The end of integrated systems

I always travel with a pair of binoculars and, to the puzzlement of my fellow airline passengers, spend part of every flight gazing through them at whatever happens to be below us: Midwestern towns, Pennsylvania strip mines, rural railroads that stretch across the Nevada desert. Over the last 175 years or so, industrialized America has been molded into a collection of human patterns–not just organic New England villages in haphazard layouts, but also the Colorado farm settlements surveyed in strict grids. A close look at the rectangular shapes below reveals minor variations, though. Every jog that a street takes is a testament to some compromise between mankind and our environment that results in a deviation from mathematical perfection. The world, and our interaction with it, can’t conform strictly to top-down ideals.

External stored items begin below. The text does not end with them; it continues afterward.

/-- The checks of a write come in the order of R395: the index, the sub-index, the access, the role, then the length, the range, the state,
the swap domain; a write that passes them all has its value. -/
def Obligations.WriteChecksInOrder : Prop :=
  ∀ (m : Mach) (k : Nat) (b : List Byte) (role : Nat),
    (rowsAt (k / 256) = none → m.writeOf k b role = .error 0x0001) ∧
    (rowsAt (k / 256) ≠ none → k % 256 ≠ 0 → rowOf k = none → m.writeOf k b role = .error 0x0002) ∧
    (∀ r, rowsAt (k / 256) ≠ none → k % 256 ≠ 0 → rowOf k = some r → (∀ n, r.ty ≠ .dom n) →
      (r.acc = .ro → m.writeOf k b role = .error 0x0003) ∧
      (r.acc = .rw → k ≠ Key.safetySealConfirm →
        (role < writeRole k → m.writeOf k b role = .error 0x0004) ∧
        (writeRole k ≤ role →
          (∀ c, parseVal r.ty b = .error c → m.writeOf k b role = .error c) ∧
          (∀ v, parseVal r.ty b = .ok v →
            (m.inRange k r v = false → m.writeOf k b role = .error 0x0005) ∧
            (m.inRange k r v = true → m.held k = true → m.writeOf k b role = .error 0x0008) ∧
            (m.inRange k r v = true → m.held k = false →
              (∀ d, m.domOf k = some d → m.commitHeld d = true → m.writeOf k b role = .error 0x0007) ∧
              (m.domOf k = none ∨ (∃ d, m.domOf k = some d ∧ m.commitHeld d = false) → m.writeOf k b role = .ok v))))))

/-- Connections and logins (R361 to R364): CONNECT answers with a free handle, a ninth gets 0x000A; a login's proof over its nonce within 10
s gives the role, another one fails; one of a blocked source gets 0x000D, LOGOUT gives the role back; a connection without a PDU for its
timeout closes, and one whose port has been down as long. Requests between members (R366): one that is not answered in time is answered
0x0010; the answer of the serving member goes to its requester. A malformed PDU is counted (R358), the address answers ARP and ICMP once
it is set (R357). -/
def Obligations.ConnectionsAndForwarding : Prop :=
  ((∀ (s : Machine.State) (t : Time) (rq : Req) (sub : BitVec 8) (name : List Byte), let m := s.core.at_ t
    m.lanesAct = true → m.takes rq.src = true → (∀ c ∈ m.net.conns, sameSource c.src rq.src = false) →
    (6 < sub.toNat ∨ name.length ≠ 16 → exec (.connect t rq sub name) s = .next (s.after t (m.emit (.reply 132 rq 0x000E [])))) ∧
    (sub.toNat ≤ 6 → name.length = 16 → 8 ≤ m.net.conns.length →
      exec (.connect t rq sub name) s = .next (s.after t (m.emit (.reply 132 rq 0x000A [])))) ∧
    (sub.toNat ≤ 6 → name.length = 16 → m.net.conns.length < 8 →
      let h := freeHandle m.net.conns 9 m.net.nextHandle
      exec (.connect t rq sub name) s = .next (s.after t (reply 4 { rq with handle := BitVec.ofNat 16 h } 0 []
        (m.modNet (fun n => { n with nextHandle := h % 0xFFFE + 1, conns := n.conns ++ [{
          handle := BitVec.ofNat 16 h, src := rq.src, role := m.baseRole, sub := sub.toNat, name := name, last := m.ns,
          limit := m.n Key.netConnectionTimeout }] })))))) ∧
  (∀ (s : Machine.State) (t : Time) (rq : Req) (c : Conn) (role : BitVec 8), let m := s.core.at_ t
    let n := touch rq m
    m.servesPdu rq c →
    (role.toNat < 1 ∨ 4 < role.toNat → exec (.loginStep1 t rq role) s = .next (s.after t (reply 5 rq 0x000E [] n))) ∧
    (1 ≤ role.toNat → role.toNat ≤ 4 → n.loginBlocked rq.src = true → exec (.loginStep1 t rq role) s = .next (s.after t (reply 5 rq 0x000D [] n))) ∧
    (1 ≤ role.toNat → role.toNat ≤ 4 → n.loginBlocked rq.src = false →
      let r := freeBytes 16 n
      exec (.loginStep1 t rq role) s = .next (s.after t (reply 5 rq 0 (beBytes 1 1 ++ beBytes 1 role.toNat ++ r.2)
        (r.1.modConn rq.handle (fun c => { c with nonce := some (r.2, n.ns, role.toNat) }))))) ∧
    exec (.logout t rq) s = .next (s.after t (reply 6 rq 0 [] (echoOrphan rq.handle
      (n.modConn rq.handle (fun c => { c with role := n.baseRole, credId := [] })))))) ∧
  (∀ (s : Machine.State) (t : Time) (rq : Req) (c : Conn) (proof nonce : List Byte) (at_ role : Nat), let m := s.core.at_ t
    let n := touch rq m
    let e := n.modConn rq.handle (fun c => { c with nonce := none })
    let cred := valBytes (e.val (Key.credential (role - 1)))
    m.servesPdu rq c →
    (n.loginBlocked rq.src = true → exec (.loginStep2 t rq proof) s = .next (s.after t (reply 5 rq 0x000D [] n))) ∧
    (n.loginBlocked rq.src = false → c.nonce = none → exec (.loginStep2 t rq proof) s = .next (s.after t (loginFailed rq 0 e))) ∧
    (n.loginBlocked rq.src = false → c.nonce = some (nonce, at_, role) →
      (proof ≠ hmacSha256 cred nonce ∨ at_ + 10000000000 < e.ns →
        exec (.loginStep2 t rq proof) s = .next (s.after t (loginFailed rq role e))) ∧
      (proof = hmacSha256 cred nonce → e.ns ≤ at_ + 10000000000 →
        let f := if role < 3 then echoOrphan rq.handle e else e
        exec (.loginStep2 t rq proof) s = .next (s.after t (reply 5 rq 0 []
          (f.modConn rq.handle (fun c => { c with role := role, credId := (sha256 cred).take 8 }))))))) ∧
  (∀ (s : Machine.State) (t : Time) (h : BitVec 16) (src : Source), let m := s.core.at_ t
    m.up ≠ none →
    exec (.loginBlockEnd t src) s = .next (s.after t
      (m.modNet (fun n => { n with blocks := n.blocks.filter (fun b => !(sameSource b.1 src && decide (b.2 ≤ m.ns))) }))) ∧
    (∀ c, m.conn? h = some c →
      let over_ := c.last + c.limit * 1000000000 ≤ m.ns
      let down := fun (p : Fin 2) => m.net.ports[p].up = false ∧ m.net.ports[p].downAt + c.limit * 1000000000 ≤ m.ns
      (over_ → exec (.connectionTimeout t h) s = .next (s.after t (closeConn h m))) ∧
      (¬ over_ → c.src = .usb → exec (.connectionTimeout t h) s = .next (s.after t m)) ∧
      (∀ p, (∃ mac, c.src = .eth p mac) ∨ (∃ ip q, c.src = .udp ip q p) → ¬ over_ →
        (down p → exec (.connectionTimeout t h) s = .next (s.after t (closeConn h m))) ∧
        (¬ down p → exec (.connectionTimeout t h) s = .next (s.after t m)))))) ∧
  ((∀ (s : Machine.State) (t : Time) (rq : Req) (end_ kind : Nat), let m := s.core.at_ t
    m.lanesAct = true →
    (m.net.forwarded = [(rq, end_, kind)] → end_ ≤ m.ns → exec (.forwardTimeout t rq) s = .next (s.after t
      (reply kind rq 0x0010 [] (m.modNet (fun n => { n with forwarded := [] }))))) ∧
    (m.net.forwarded = [(rq, end_, kind)] → m.ns < end_ → exec (.forwardTimeout t rq) s = .next (s.after t m)) ∧
    (∀ p (role : Fin 5) pdu, m.inGrove = true →
      exec (.forwardedRequest t p true role pdu) s = .next (s.after t (memberAnswer pdu (hear p m))) ∧
      exec (.forwardedRequest t p false role pdu) s = .next (s.after t (serveMember p role.1 pdu (hear p m))))) ∧
  (∀ (s : Machine.State) (t : Time) (pdu : List Byte), let m := s.core.at_ t
    m.running = true →
    (pduMalformed pdu = true → exec (.malformedPdu t pdu) s = .next (s.after t (m.inc Key.netMalformedCount))) ∧
    (pduMalformed pdu = false → exec (.malformedPdu t pdu) s = .next (s.after t m))) ∧
  (∀ (s : Machine.State) (t : Time) (ip asker : BitVec 32) (mac : BitVec 48) (data : List Byte), let m := s.core.at_ t
    let own := m.mac
    m.lanesAct = true →
    (m.n Key.netIpAddress = 0 → exec (.arpRequest t ip mac asker) s = .next (s.after t m) ∧
      exec (.icmpEcho t ip data) s = .next (s.after t m)) ∧
    (ip.toNat ≠ m.n Key.netIpAddress → exec (.arpRequest t ip mac asker) s = .next (s.after t m)) ∧
    (m.n Key.netIpAddress ≠ 0 → exec (.icmpEcho t ip data) s = .next (s.after t
      (m.emit (.content 4 0xFF (beBytes 4 ip.toNat ++ [0, 0] ++ data))))) ∧
    (m.n Key.netIpAddress ≠ 0 → ip.toNat = m.n Key.netIpAddress → exec (.arpRequest t ip mac asker) s = .next (s.after t
      (m.emit (.content 4 0xFF (beBytes 6 mac.toNat ++ own ++ [0x08, 0x06, 0x00, 0x01, 0x08, 0x00, 6, 4, 0, 2] ++ own ++
        beBytes 4 ip.toNat ++ beBytes 6 mac.toNat ++ beBytes 4 asker.toNat)))))))

/-- Ethernet and USB ports (R350 to R352, R386, R387): a port that goes down is counted, raised and opens the ring; a frame for another
device leaves by the other port, its own and local ones do not, a bad FCS is counted; the manager's test frame closes the ring, a client
tells the ring of its links; the USB port is enumerated and detached, counted and raised. gPTP and the transmit schedule (R353 to R356):
a sync keeps offset and rate and is relayed (on which port no command tells: a free value, log entry 42), the second one in a row from
one grandmaster synchronises, three sync intervals without one lose it; a better clock is followed from its announce, and without one
the device may be the grandmaster; the gates follow the schedule and frames whose gate has opened leave. -/
def Obligations.PortsAndNetworkTime : Prop :=
  ((∀ (s : Machine.State) (t : Time) (p : Fin 2) (speed : Fin 3), let m := s.core.at_ t
    m.running = true →
    (m.net.ports[p].up = true → exec (.ethernetPortDown t p) s = .next (s.after t
      (let e := m.modEth p (fun x => { x with up := false, downAt := m.ns, waiting := [] })
       linkTell p false (ringOpen (raiseM 0x63 (p.1 + 1) (e.inc (Key.portLinkDownCount p.1))))))) ∧
    (m.net.ports[p].up = false → exec (.ethernetPortDown t p) s = .next (s.after t m)) ∧
    ((∀ full, m.net.ports[p].up = true ∨ m.speedAllowed p speed = false → exec (.ethernetPortUp t p speed full) s = .next (s.after t m)) ∧
      exec (.ethernetPortUp t p speed false) s = .next (s.after t m)) ∧
    (m.net.ports[p].up = false → m.speedAllowed p speed = true → m.n Key.supplyStatus / 64 % 4 = 0 →
      let e := linkTell p true (raiseM 0x64 (p.1 + 1) ((m.modEth p (fun x => { x with up := true, speed := speed })).causeGone 0x63 none none (p.1 + 1)))
      (e.n Key.ringRole ≠ 1 ∨ e.net.ports[0].up = false ∨ e.net.ports[1].up = false → exec (.ethernetPortUp t p speed true) s = .next (s.after t e)) ∧
      (e.n Key.ringRole = 1 → e.net.ports[0].up = true → e.net.ports[1].up = true →
        exec (.ethernetPortUp t p speed true) s = .next (s.after t (ringClose e))))) ∧
  (∀ (s : Machine.State) (t : Time) (p : Fin 2) (f : List Byte), let m := s.core.at_ t
    let own := beNat (valBytes (m.val Key.netMacAddress))
    let dst := beNat (f.take 6)
    m.running = true → m.net.ports[p].up = true → m.net.ports[other p].up = true → m.net.ports[p].blocked = false →
    m.net.ports[other p].blocked = false →
    (fcsOk f = true →
      (dst ≠ own → dst / 16 ≠ 0x0180C200000 → exec (.frameForward t p f) s = .next (s.after t
        (frameOut (other p) (m.scheduled (framePrio f)) f m))) ∧
      (dst = own ∨ dst / 16 = 0x0180C200000 → exec (.frameForward t p f) s = .next (s.after t m))) ∧
    (fcsOk f = false →
      let e := m.inc (Key.portFcsErrorCount p.1)
      (m.net.ports[p].speed ≠ 2 ∨ m.net.ports[other p].speed ≠ 2 ∨ m.b Key.cutThroughEnable = false →
        exec (.frameForward t p f) s = .next (s.after t e)) ∧
      (m.net.ports[p].speed = 2 → m.net.ports[other p].speed = 2 → m.b Key.cutThroughEnable = true → dst ≠ own →
        dst / 16 ≠ 0x0180C200000 → exec (.frameForward t p f) s = .next (s.after t
          (frameOut (other p) (e.scheduled (framePrio f)) f e))))) ∧
  (∀ (s : Machine.State) (t : Time) (p : Fin 2), let m := s.core.at_ t
    m.running = true →
    (m.n Key.ringRole = 2 →
      exec (.mrpFrame t p (.test true)) s = .next (s.after t (ringClose (m.modNet (fun n => { n with mrpSeen := m.ns })))) ∧
      exec (.mrpFrame t p .linkDown) s = .next (s.after t (ringBreak m))) ∧
    (m.n Key.ringRole ≠ 2 → exec (.mrpFrame t p (.test true)) s = .next (s.after t m) ∧
      exec (.mrpFrame t p .linkDown) s = .next (s.after t m)) ∧
    exec (.mrpFrame t p (.test false)) s = .next (s.after t m) ∧
    exec (.mrpFrame t p .linkUp) s = .next (s.after t m) ∧
    (m.n Key.ringRole = 1 → m.net.ports[0].up = false ∨ m.net.ports[1].up = false →
      exec (.mrpFrame t p .topologyChange) s = .next (s.after t (ringOpen m))) ∧
    (m.n Key.ringRole ≠ 1 ∨ (m.net.ports[0].up = true ∧ m.net.ports[1].up = true) →
      exec (.mrpFrame t p .topologyChange) s = .next (s.after t m)) ∧
    (m.n Key.usbState = 0 → m.b Key.usbEnable = true → m.n Key.supplyStatus / 64 % 4 = 0 → exec (.usbAttach t) s = .next (s.after t
      (whenUp (raiseM 0x6D 1) ((m.putN Key.usbState 2).inc Key.usbAttachCount)))) ∧
    (m.n Key.usbState = 0 → exec (.usbDetach t) s = .next (s.after t m)) ∧
    (m.n Key.usbState ≠ 0 → (∀ c ∈ m.net.conns, c.src ≠ .usb) → exec (.usbDetach t) s = .next (s.after t
      (whenUp (raiseM 0x6D 0) (m.putN Key.usbState 0)))))) ∧
  ((∀ (s : Machine.State) (t : Time) (gm : BitVec 64) (time : Nat), let m := s.core.at_ t
    let n := if m.net.gptp.gm = gm then m else syncLost m
    let g := n.net.gptp
    let run := decide (g.syncs ≠ 0 ∧ n.ns < g.lastSync + 3 * n.syncInterval ∧ g.lastSync < n.ns)
    let e := n.modNet (fun x => { x with gptp := { x.gptp with
      gm := gm, rateNum := if run then time - g.lastTime else 1, rateDen := if run then n.ns - g.lastSync else 1, lastSync := n.ns,
      lastTime := time, syncs := if run then g.syncs + 1 else 1 } })
    let e := (e.putI 64 Key.gptpOffsetToTimebase ((time : Int) - n.ns)).put Key.gptpGrandmasterId (.bytes (beBytes 8 gm.toNat))
    let relay := fun (x : Mach) => gptpSend gm time (fin2 (x.freeNow.toNat % 2)) x.drew
    m.running = true → m.b Key.gptpEnable = true →
    (2 ≤ e.net.gptp.syncs → e.n Key.gptpState ≠ 2 → exec (.gptpSync t gm time) s = .next (s.after t (relay (syncGained 2 e)))) ∧
    (e.net.gptp.syncs < 2 ∨ e.n Key.gptpState = 2 → exec (.gptpSync t gm time) s = .next (s.after t (relay e)))) ∧
  (∀ (s : Machine.State) (t : Time) (gm : BitVec 64), let m := s.core.at_ t
    m.running = true →
    (m.b Key.gptpEnable = false → (∀ b, exec (.gptpAnnounce t gm b) s = .next (s.after t m)) ∧
      ∀ time, exec (.gptpSync t gm time) s = .next (s.after t m)) ∧
    (m.b Key.gptpEnable = true → gm ≠ m.net.gptp.gm → exec (.gptpAnnounce t gm true) s = .next (s.after t
      ((syncLost m).modNet (fun n => { n with gptp := { n.gptp with gm := gm, syncs := 0 } })))) ∧
    (m.b Key.gptpEnable = true → gm = m.net.gptp.gm → exec (.gptpAnnounce t gm true) s = .next (s.after t m)) ∧
    (m.b Key.gptpEnable = true → m.net.gptp.gm = 0 → m.n Key.gptpPriority1 < 255 →
      exec (.gptpAnnounce t gm false) s = .next (s.after t (syncGained 3 m))) ∧
    (m.b Key.gptpEnable = true → m.net.gptp.gm ≠ 0 ∨ 255 ≤ m.n Key.gptpPriority1 →
      exec (.gptpAnnounce t gm false) s = .next (s.after t m)) ∧
    (m.n Key.gptpState = 2 → m.net.gptp.lastSync + 3 * m.syncInterval ≤ m.ns → exec (.gptpSyncTimeout t) s = .next (s.after t (syncLost m))) ∧
    (m.ns < m.net.gptp.lastSync + 3 * m.syncInterval → exec (.gptpSyncTimeout t) s = .next (s.after t m))) ∧
  (∀ (s : Machine.State) (t : Time) (p : Fin 2), let m := s.core.at_ t
    let g := m.gatesNow p
    let goes := fun (w : Nat × Bool × List Byte) => if w.2.1 then g.1 else g.2
    m.running = true → exec (.gateControlChange t p) s = .next (s.after t
      ((m.modEth p (fun x => { x with gates := g, waiting := x.waiting.filter (fun w => !goes w) })).each (m.net.ports[p].waiting.filter goes)
        (fun w n => n.emit (.frame p w.2.2))))))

We’re about to enter a new era in which computers will interact aggressively with our physical environment. Part of the challenge in building the programmable world will be finding ways to make it interact gracefully with the world as it exists today. In what you might call the virtual Internet, human information has been squeezed into the formulations of computer scientists: rigid relational databases, glyphs drawn from UTF-8, information addressed through the Domain Name System. To participate in it, we converse in the language and structures of computers. The physical Internet will need to understand much more flexibly the vagaries of human behavior and the conventions of the built environment.

A few weeks ago, I found myself explaining the premise of the programmable world to a stranger. He caught on when the conversation turned to driverless cars and intelligent infrastructure. “Aha!” he exclaimed, “They have these smart traffic lights in Los Angeles now; they could talk to the cars!”

The idea that centralized traffic computers will someday communicate wirelessly with vehicles, measuring traffic conditions and directing cars, was widely discussed a few years ago, but now it struck me as outdated. Computers can easily read traffic signals with machine vision the same way that humans do–by interpreting red, yellow, and green lights in the context of an intersection’s layout. On the other side, traffic signals often use cameras to analyze volumes and adjust to them. With these kinds of flexible-sensing technologies perfected, there will be no need for rigid, integrated systems to link cars to traffic lights. The example will repeat itself in other cases where software gathers data from sensors and controls physical devices.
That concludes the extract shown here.